You say you take things seriously most of the time. Thing is, most people take
things seriously too, and you need to figure out what they are.

To have friends is to give friendship.

And to give friendship is to pay attention to what things people take
seriously.

And to walk in their shoes a bit, climb into their skin, feel what they feel
when they feel what they feel.

Seriously, it's near impossible for your friends to walk away from you if you
take the things they take seriously as seriously as they feel they should.

------
lovelearning
It happens a lot to me too.

What I have noticed is that those friends whom I meet in person regularly have
stayed friends, while those whom I interact with mostly online (due to
distance or schedule) have drifted away over time.

Personally, I'm not too troubled by it. I don't think it should trouble you
either - after all the other person too has lost a friend in you. But if it
does, then I suggest meeting them in person if most of your interactions are
currently online.

------
GmeSalazar
It happens to me as well. As ky3 puts it, most people take things seriously
too. Problem is, perhaps what they do take seriously is not what you do. Try
to get along with people that share tastes with you (not limiting yourself to
them, of course). Common interests are key to social relationships; they seem
to be the glue that holds people together.

------
olegious
Have you thought about reaching out to them and asking what happened?

------
wallflower
This may or may not help.
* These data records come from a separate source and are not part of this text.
-- ==== Sys2Proof/Machine/Step.lean ====
section
/-! DEFINITION. One step of the machine (`spec/00_scope.md` R7, `spec/42_strobe_fsm.md` R121), and the
placing of an instruction where the next step fetches it. -/

namespace Sys2Proof.Machine

/-- One step: a reset where the environment asks for one (`spec/70_reset_and_hazards.md` R170, R183),
else the instruction fetched, else nothing to run. -/
def step (s : State) : Host.Outcome State Fault Refusal :=
  if s.resetIn then .next s.doReset
  else match fetch s with
    | none => noStep s
    | some (w, s') =>
      match decode w with
      | .ok i => exec i s'
      | .error e => .refused (refusalOf e)

/-- `s` with the instruction whose opcode-table bits are `w` placed where `step` fetches next (log 15). -/
def State.withFetchWord (s : State) (nbits w : Nat) : State :=
  placeWord s (tableWord nbits w)

end Sys2Proof.Machine
end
I read this recently and am thinking about it a lot.

[http://therumpus.net/2014/12/the-sunday-rumpus-essay-get-
rej...](http://therumpus.net/2014/12/the-sunday-rumpus-essay-get-rejected/)

------
mc_hammer
working out; if your not healthy your body and mind will spend energy on
fixing urself when really your mind should be focused on enjoying your life
and feeling good, and the body strong and comfortable in any situation.

------
percept
What do you really want?